▶ Assigned task
Within the records, how many lines hold the word "member"? State that number alone.

Dataset entries
==============================
/-- The panel can scan: enabled, the link and its clock up, the device in Brew (R14, R447, R545). -/
def State.canScan (s : State) (i : Nat) : Bool :=
  (s.tp_ i).cfg.enable && s.touch.d2dUp && s.touch.senseUp && decide (s.power.state = .brew) &&
    decide ((s.clocks.dom.get s.board.member.domSense).state = .running)

/-- The panel stops; it starts again under Power-up once it can (R421, R447). -/
def State.stopPanel (s : State) (i cause : Nat) (st : TState) : State :=
  (s.cancelContacts i cause).updTp i (fun t => { t with state := st })

/-! ### TOUCH_PANEL_CONFIG (R419 to R421) -/

/-- The settings of the packet. -/
def touchCfg (p : Packet) : TouchCfg :=
  let n := p.fld 17 0 7 + p.fld 18 0 7
  { enable := p.flag 16 0, mapped := p.flag 16 1, qwEn := p.flag 16 2, pipe := p.fld 16 3 3, ntx := p.fld 17 0 7,
    nrx := p.fld 18 0 7, frameHz := p.u8 19, width := p.u16 20, height := p.u16 22, originX := p.u16 24, originY := p.u16 26,
    fBase := p.u16 28, fStep := p.u8 30, nfreq := p.fld 31 0 3 + 1, nacc := p.fld 32 0 4,
    channels := ((p.bytesFrom 36).take n).map BitVec.toNat, words := p.words }

/-- No entry twice. -/
def noRepeats : List Nat → Bool
  | [] => true
  | x :: xs => !xs.contains x && noRepeats xs

/-- The first row of R420, without the pipe's active area. -/
def touchCfgOk (p : Packet) (c : TouchCfg) : Bool :=
  let n := c.ntx + c.nrx
  decide (p.target / 256 = 0x14) && decide (p.length = (20 + n + 3) / 4 * 4) && decide (p.fld 16 6 2 = 0) &&
    decide (p.fld 17 7 1 = 0) && decide (p.fld 18 7 1 = 0) && decide (p.fld 31 3 5 = 0) && decide (p.fld 32 4 28 = 0) &&
    decide (2 ≤ c.ntx) && decide (c.ntx ≤ 126) && decide (2 ≤ c.nrx) && decide (c.nrx ≤ 126) && decide (n ≤ 128) &&
    decide (30 ≤ c.frameHz) && decide (c.frameHz ≤ 240) && decide (1 ≤ c.width) && decide (c.width ≤ 4096) &&
    decide (1 ≤ c.height) && decide (c.height ≤ 4096) && (c.mapped || (decide (c.originX = 0) && decide (c.originY = 0))) &&
    decide (50 ≤ c.fBase) && decide (c.fBase ≤ 500) && decide (5 ≤ c.fStep) && decide (c.fStep ≤ 50) &&
    decide (c.fBase % max 1 c.fStep = 0) && decide (c.fBase + (c.nfreq - 1) * c.fStep ≤ 500) && decide (1 ≤ c.nacc) &&
    noRepeats c.channels

/-- The panel area lies in the active area of a pipe that has a timing (R420). -/
def State.touchAreaOk (s : State) (c : TouchCfg) : Bool :=
  let t := (s.pipe c.pipe).timing
  !c.mapped || decide (t.pclk = 0) || (decide (c.originX + c.width ≤ t.hact) && decide (c.originY + c.height ≤ t.vact))

/-- A touch region clipped to a panel (R421). -/
def clipTouchRegion (w h : Nat) (r : Region) : Option Region :=
  if r.left < w ∧ r.top < h then some { r with width := min r.width (w - r.left), height := min r.height (h - r.top) } else none

/-- TOUCH_PANEL_CONFIG. -/
def execTouchPanelConfig (p : Packet) (s : State) : Host.Outcome State Fault Refusal :=
  packet opTouchPanelConfig true p s fun s =>
    let i := p.target % 256
    let c := touchCfg p
    let others := (List.range s.board.member.touchPanels).filter (fun j => decide (j ≠ i))
    checks [(touchCfgOk p c, .badParam), (!c.mapped || s.present (hPipe c.pipe), .noUnit), (s.touchAreaOk c, .badParam),
        (c.channels.all (fun ch => decide (ch < s.board.member.touchChannels)), .noUnit),
        (!others.any (fun j => c.channels.any (s.tp_ j).cfg.channels.contains), .busy)]
      (let s := if (s.tp_ i).cfg.enable then s.cancelContacts i 2 else s
       let s := s.updTp i (fun t => { t with
         cfg := c
         state := if !c.enable then .off else if s.touch.d2dUp then .starting else .offline })
       let s := s.guests.foldl (fun s n => s.updInst n (fun x => { x with
         tregions := x.tregions.filterMap (fun r => if r.unit = i then clipTouchRegion c.width c.height r else some r) })) s
       .done (s.intend p.target c.enable 0) .ok [])

/-! ### TOUCH_MODE (R433) -/

/-- The settings of the packet. -/
def touchMode (p : Packet) : TouchMode :=
  let dflt (v d : Nat) : Nat := if v = 0 then d else v
  { glove := p.fld 16 0 2, water := p.flag 16 2, hover := p.flag 16 3, maxContacts := dflt (p.u8 17) 10,
    thr := dflt (p.u16 18) 400, hoverThr := dflt (p.u16 20) 60, longS := dflt (p.u16 22) 600,
    freeze := ((List.range 4).map (fun k => (p.u16 (28 + 8 * k), p.u16 (30 + 8 * k), p.u16 (32 + 8 * k),
      p.u16 (34 + 8 * k)))).filter (fun f => decide (f.2.2.1 ≠ 0)),
    words := p.words }

/-- TOUCH_MODE: from the next touch frame. -/
def execTouchMode (p : Packet) (s : State) : Host.Outcome State Fault Refusal :=
  packet opTouchMode true p s fun s =>
    let m := touchMode p
    checks [(decide (p.target / 256 = 0x14) && decide (p.length = 44) && decide (p.fld 16 4 4 = 0) && decide (m.glove ≤ 2) &&
        decide (m.maxContacts ≤ 10) && decide (50 ≤ m.thr) && decide (m.thr ≤ 20000) && decide (10 ≤ m.hoverThr) &&
        decide (m.hoverThr ≤ 5000) && decide (10 ≤ m.longS) && decide (p.u32 24 = 0), .badParam)]
      (.done ((s.updTp (p.target % 256) (fun t => { t with modeNext := some m })).intend p.target true 0) .ok [])

/-! ### Report areas (R442) -/

/-- TOUCH_REPORT_RETURN with SETUP. -/
def execTouchReportSetup (p : Packet) (s : State) : Host.Outcome State Fault Refusal :=
  packet opTouchReportReturn (ownHandle p) p s fun s =>
    let n := p.inst
    let i := p.fld 16 0 2
    let off := p.u32 20
    let held := match s.area n i with
      | some a => decide (a.held ≠ 0)
      | none => false
    checks [(decide (p.length = 16) && p.flag 16 2 && decide (p.fld 16 3 29 = 0) && decide (off % 256 = 0), .badParam),
        (s.present (hTouch i), .noUnit), (!held, .busy),
        (decide (off + 256 * (s.inst n).reportBufs i ≤ 4096 * (s.inst n).spadBlocks.length), .badParam)]
      (.done (s.setArea n i (some { offset := off, held := 0, pending := none })) .ok [])

/-- TOUCH_REPORT_RETURN without SETUP: buffers return, and a pending report is written at once (R444). -/
def execTouchReportReturn (p : Packet) (s : State) : Host.Outcome State Fault Refusal :=
  packet opTouchReportReturn (ownHandle p) p s fun s =>
    let n := p.inst
    let i := p.fld 16 0 2
    let back := p.u64 24
    match s.area n i with
    | none =>
      checks [(decide (p.length = 16) && decide (p.fld 16 2 30 = 0), .badParam), (s.present (hTouch i), .noUnit),
        (decide (back = 0), .badParam)] (.done s .ok [])
    | some a =>
      checks [(decide (p.length = 16) && decide (p.fld 16 2 30 = 0), .badParam), (s.present (hTouch i), .noUnit),
          ((maskBits 64 back).all (bitOf a.held), .badParam)]
        (let a := { a with held := a.held - back }
         .done (match a.pending with
           | some r =>
             match s.freeBuf n i a with
             | some b => s.writeReport n i b { a with pending := none } r
             | none => s.setArea n i (some a)
           | none => s.setArea n i (some a)) .ok [])

/-! ### Self-test and faulty electrodes (R438, R439) -/

/-- What a self-test found: (panel index, code, other) of every channel that is not good. -/
def State.setFaulty (s : State) (i : Nat) (fs : List (Nat × Nat × Nat)) : State :=
  let s := s.updTp i (fun t => { t with faulty := fs })
  let h := hTouch i
  match fs with
  | [] => if (s.entry h).fact = 2 then (s.clearFact h).settle h else s
  | (ch, code, _) :: _ =>
    let s := s.setFact h 2
    let s := s.raise 0 0x63 h (detail [(i, 8), (fs.length, 8), ((s.tp_ i).cfg.channels.getD ch 0, 8), (code, 8)])
    s.raiseErr 0x6001 3 h 0xFF 0 0

/-- TOUCH_SELFTEST (R438). What the test finds is measured (log 35); contacts end and CONTACTS_RESET follows (R447). -/
def execTouchSelftest (p : Packet) (s : State) : Host.Outcome State Fault Refusal :=
  packet opTouchSelftest true p s fun s =>
    let i := p.target % 256
    let c := (s.tp_ i).cfg
    let n := c.ntx + c.nrx
    checks [(decide (p.target / 256 = 0x14) && decide (p.length = 4) && decide (p.u32 16 = 0), .badParam),
        (s.touch.d2dUp, .offline)]
      (let found := (List.range n).map (fun ch =>
         let v := Config.measure s.freeCtr p.target ch
         (ch, v % 4, v / 4 % max 1 n))
       let bad := found.filter (fun f => decide (f.2.1 ≠ 0))
       let bytes := [BitVec.ofNat 8 i, BitVec.ofNat 8 bad.length, 0, 0] ++
         found.flatMap (fun f => [BitVec.ofNat 8 f.2.1, BitVec.ofNat 8 (if f.2.1 = 2 then f.2.2 else 0)])
       let s := ((s.cancelContacts i 3).tickFree.setFaulty i bad).contactsReset i
       .done s .ok (bytesWords (bytes ++ List.replicate (260 - bytes.length) 0)))

/-! ### Wake zones (R448) -/

/-- Zone `k` of the packet. -/
def wakeZone (p : Packet) (k : Nat) : WakeZone :=
  { kind := p.fld (16 + 12 * k) 0 2, hch := p.fld (17 + 12 * k) 0 3, threshold := p.u16 (18 + 12 * k), x := p.u16 (20 + 12 * k),
    y := p.u16 (22 + 12 * k), w := p.u16 (24 + 12 * k), h := p.u16 (26 + 12 * k) }

/-- A force zone's channel is fitted and assigned; another zone lies in the panel. -/
def State.zoneOk (s : State) (c : TouchCfg) (z : WakeZone) : Bool :=
  if z.kind = 0 then true
  else if z.kind = 3 then s.present (hHaptic z.hch) && s.guests.any (fun n => bitOf (s.inst n).haptics z.hch)
  else decide (z.x + z.w ≤ c.width) && decide (z.y + z.h ≤ c.height)

/-- WAKE_ZONE_SET: from the next Steep entry. -/
def execWakeZoneSet (p : Packet) (s : State) : Host.Outcome State Fault Refusal :=
  packet opWakeZoneSet true p s fun s =>
    let i := p.target % 256
    let zs := (List.range 4).map (wakeZone p)
    checks [(decide (p.target / 256 = 0x14) && decide (p.length = 48) &&
        (List.range 4).all (fun k => decide (p.fld (16 + 12 * k) 2 6 = 0) && decide (p.fld (17 + 12 * k) 3 5 = 0)) &&
        zs.all (s.zoneOk (s.tp_ i).cfg), .badParam)]
      (.done ((s.updTp i (fun t => { t with zones := zs })).intend p.target false 0) .ok [])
==============================
▶ Response for this exercise
3